§ TASK DIRECTIONS
Looking at the entries, say how many lines contain the string "true". Offer nothing besides the number.
DATA UNDER STUDY below:
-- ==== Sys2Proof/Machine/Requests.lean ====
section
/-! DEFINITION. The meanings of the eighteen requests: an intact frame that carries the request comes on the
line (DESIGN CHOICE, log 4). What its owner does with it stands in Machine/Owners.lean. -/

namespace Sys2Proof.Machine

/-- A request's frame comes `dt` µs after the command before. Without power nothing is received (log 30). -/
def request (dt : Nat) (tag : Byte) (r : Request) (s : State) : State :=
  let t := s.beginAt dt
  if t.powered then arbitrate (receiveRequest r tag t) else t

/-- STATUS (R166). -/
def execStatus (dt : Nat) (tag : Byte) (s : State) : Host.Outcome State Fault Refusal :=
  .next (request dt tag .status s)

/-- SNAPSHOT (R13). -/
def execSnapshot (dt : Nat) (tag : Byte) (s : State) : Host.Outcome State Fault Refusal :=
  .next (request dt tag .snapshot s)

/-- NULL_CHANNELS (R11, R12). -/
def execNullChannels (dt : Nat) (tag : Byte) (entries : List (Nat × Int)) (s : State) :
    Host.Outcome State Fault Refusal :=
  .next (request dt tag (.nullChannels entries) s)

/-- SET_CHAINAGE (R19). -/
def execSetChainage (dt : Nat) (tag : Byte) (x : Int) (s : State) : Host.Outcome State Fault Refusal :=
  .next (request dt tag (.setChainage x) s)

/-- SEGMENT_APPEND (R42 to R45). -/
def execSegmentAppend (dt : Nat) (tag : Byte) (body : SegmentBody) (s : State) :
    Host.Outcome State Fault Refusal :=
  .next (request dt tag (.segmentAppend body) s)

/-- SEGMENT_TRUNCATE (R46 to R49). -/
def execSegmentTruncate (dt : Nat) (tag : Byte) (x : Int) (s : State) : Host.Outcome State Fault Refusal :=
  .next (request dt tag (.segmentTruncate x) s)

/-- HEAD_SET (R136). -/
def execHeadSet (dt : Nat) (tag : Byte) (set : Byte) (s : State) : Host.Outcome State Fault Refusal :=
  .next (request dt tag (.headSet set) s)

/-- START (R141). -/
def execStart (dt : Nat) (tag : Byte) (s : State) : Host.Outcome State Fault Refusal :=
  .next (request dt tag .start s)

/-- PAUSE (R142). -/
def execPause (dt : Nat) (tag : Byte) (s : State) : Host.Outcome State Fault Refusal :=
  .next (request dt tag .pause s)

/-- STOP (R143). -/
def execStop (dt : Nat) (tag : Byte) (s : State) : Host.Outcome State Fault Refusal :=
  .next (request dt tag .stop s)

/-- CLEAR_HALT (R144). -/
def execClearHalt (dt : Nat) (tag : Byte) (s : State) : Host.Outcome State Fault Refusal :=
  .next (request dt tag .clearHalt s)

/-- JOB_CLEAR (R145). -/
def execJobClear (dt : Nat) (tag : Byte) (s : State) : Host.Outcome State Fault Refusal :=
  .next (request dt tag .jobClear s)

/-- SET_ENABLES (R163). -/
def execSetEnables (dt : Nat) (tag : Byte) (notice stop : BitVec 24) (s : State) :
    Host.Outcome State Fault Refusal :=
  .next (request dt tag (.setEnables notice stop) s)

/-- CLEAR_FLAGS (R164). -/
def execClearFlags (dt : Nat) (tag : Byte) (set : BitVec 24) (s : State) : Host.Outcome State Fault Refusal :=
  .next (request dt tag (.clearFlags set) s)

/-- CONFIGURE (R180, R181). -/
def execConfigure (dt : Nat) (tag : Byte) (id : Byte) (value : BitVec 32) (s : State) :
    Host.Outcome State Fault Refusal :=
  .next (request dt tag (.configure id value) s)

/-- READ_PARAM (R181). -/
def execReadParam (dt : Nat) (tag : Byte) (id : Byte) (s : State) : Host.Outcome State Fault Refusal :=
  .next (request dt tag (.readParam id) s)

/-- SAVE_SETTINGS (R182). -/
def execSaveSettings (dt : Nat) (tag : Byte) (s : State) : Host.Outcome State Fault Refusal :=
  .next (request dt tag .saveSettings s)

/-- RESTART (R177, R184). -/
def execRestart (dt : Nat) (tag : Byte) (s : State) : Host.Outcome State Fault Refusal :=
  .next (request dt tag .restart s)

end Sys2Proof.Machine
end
End of DATA UNDER STUDY.
DATA UNDER STUDY below:
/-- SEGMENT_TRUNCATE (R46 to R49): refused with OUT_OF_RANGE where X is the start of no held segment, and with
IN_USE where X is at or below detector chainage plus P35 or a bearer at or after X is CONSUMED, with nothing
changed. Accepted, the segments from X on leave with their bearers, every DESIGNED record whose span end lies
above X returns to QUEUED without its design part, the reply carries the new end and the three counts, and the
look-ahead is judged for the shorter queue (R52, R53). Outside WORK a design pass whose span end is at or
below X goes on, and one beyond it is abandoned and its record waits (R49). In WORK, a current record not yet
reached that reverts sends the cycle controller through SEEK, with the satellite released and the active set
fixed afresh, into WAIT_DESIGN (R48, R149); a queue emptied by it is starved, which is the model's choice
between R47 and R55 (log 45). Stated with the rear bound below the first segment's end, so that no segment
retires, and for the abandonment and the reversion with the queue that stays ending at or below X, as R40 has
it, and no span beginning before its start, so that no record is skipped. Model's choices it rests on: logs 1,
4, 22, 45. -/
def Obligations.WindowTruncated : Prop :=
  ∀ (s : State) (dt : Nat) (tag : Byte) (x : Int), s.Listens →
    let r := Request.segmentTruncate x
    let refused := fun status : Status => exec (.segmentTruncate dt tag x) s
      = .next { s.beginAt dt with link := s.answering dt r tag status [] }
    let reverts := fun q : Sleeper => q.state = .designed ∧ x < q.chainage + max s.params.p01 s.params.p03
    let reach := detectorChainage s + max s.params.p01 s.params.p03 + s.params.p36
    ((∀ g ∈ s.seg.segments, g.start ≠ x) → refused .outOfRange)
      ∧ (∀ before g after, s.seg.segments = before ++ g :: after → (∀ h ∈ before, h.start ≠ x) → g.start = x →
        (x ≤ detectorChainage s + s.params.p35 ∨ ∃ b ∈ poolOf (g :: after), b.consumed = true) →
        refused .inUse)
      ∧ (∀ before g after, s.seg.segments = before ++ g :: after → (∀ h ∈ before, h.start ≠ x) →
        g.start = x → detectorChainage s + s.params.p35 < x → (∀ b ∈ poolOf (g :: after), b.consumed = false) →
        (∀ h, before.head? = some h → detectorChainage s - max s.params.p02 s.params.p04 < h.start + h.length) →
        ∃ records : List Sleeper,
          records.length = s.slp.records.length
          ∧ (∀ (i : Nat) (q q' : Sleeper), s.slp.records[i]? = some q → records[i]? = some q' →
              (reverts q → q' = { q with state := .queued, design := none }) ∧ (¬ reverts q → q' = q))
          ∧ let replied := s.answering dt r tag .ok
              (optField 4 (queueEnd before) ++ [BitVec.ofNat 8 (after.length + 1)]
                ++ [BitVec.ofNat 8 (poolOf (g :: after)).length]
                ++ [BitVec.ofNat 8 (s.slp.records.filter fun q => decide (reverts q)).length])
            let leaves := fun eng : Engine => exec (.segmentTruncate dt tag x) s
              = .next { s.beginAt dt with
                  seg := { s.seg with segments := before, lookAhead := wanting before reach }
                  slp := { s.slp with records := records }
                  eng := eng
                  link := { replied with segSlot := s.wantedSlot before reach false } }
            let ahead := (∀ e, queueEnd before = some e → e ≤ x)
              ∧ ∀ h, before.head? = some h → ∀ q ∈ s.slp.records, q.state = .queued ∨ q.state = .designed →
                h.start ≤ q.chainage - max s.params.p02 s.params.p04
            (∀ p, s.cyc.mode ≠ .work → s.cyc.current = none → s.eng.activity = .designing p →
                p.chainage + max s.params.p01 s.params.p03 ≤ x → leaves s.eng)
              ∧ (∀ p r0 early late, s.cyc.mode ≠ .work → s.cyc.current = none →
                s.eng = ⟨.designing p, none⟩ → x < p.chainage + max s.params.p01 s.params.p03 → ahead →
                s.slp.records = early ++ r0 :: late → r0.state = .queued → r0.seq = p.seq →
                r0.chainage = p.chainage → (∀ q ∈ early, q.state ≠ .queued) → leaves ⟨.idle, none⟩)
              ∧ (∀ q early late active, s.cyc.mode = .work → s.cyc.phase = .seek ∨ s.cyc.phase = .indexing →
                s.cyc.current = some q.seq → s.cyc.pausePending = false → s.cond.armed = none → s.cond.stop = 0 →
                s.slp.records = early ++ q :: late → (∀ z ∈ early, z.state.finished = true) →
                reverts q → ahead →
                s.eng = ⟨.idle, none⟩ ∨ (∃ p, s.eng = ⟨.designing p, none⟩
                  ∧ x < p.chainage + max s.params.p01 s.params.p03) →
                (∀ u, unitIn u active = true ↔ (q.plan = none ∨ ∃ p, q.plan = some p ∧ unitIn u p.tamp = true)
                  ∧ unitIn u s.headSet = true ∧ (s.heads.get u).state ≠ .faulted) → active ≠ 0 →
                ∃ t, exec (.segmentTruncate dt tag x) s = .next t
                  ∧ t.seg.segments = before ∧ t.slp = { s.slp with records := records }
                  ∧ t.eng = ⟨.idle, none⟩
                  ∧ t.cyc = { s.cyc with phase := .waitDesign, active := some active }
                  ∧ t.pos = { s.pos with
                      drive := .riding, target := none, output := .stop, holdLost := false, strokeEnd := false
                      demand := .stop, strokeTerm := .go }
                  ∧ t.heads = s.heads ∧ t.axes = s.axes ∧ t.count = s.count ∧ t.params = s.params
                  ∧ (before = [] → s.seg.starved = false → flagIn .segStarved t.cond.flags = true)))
End of DATA UNDER STUDY.
§ SOLVED PROBLEM
5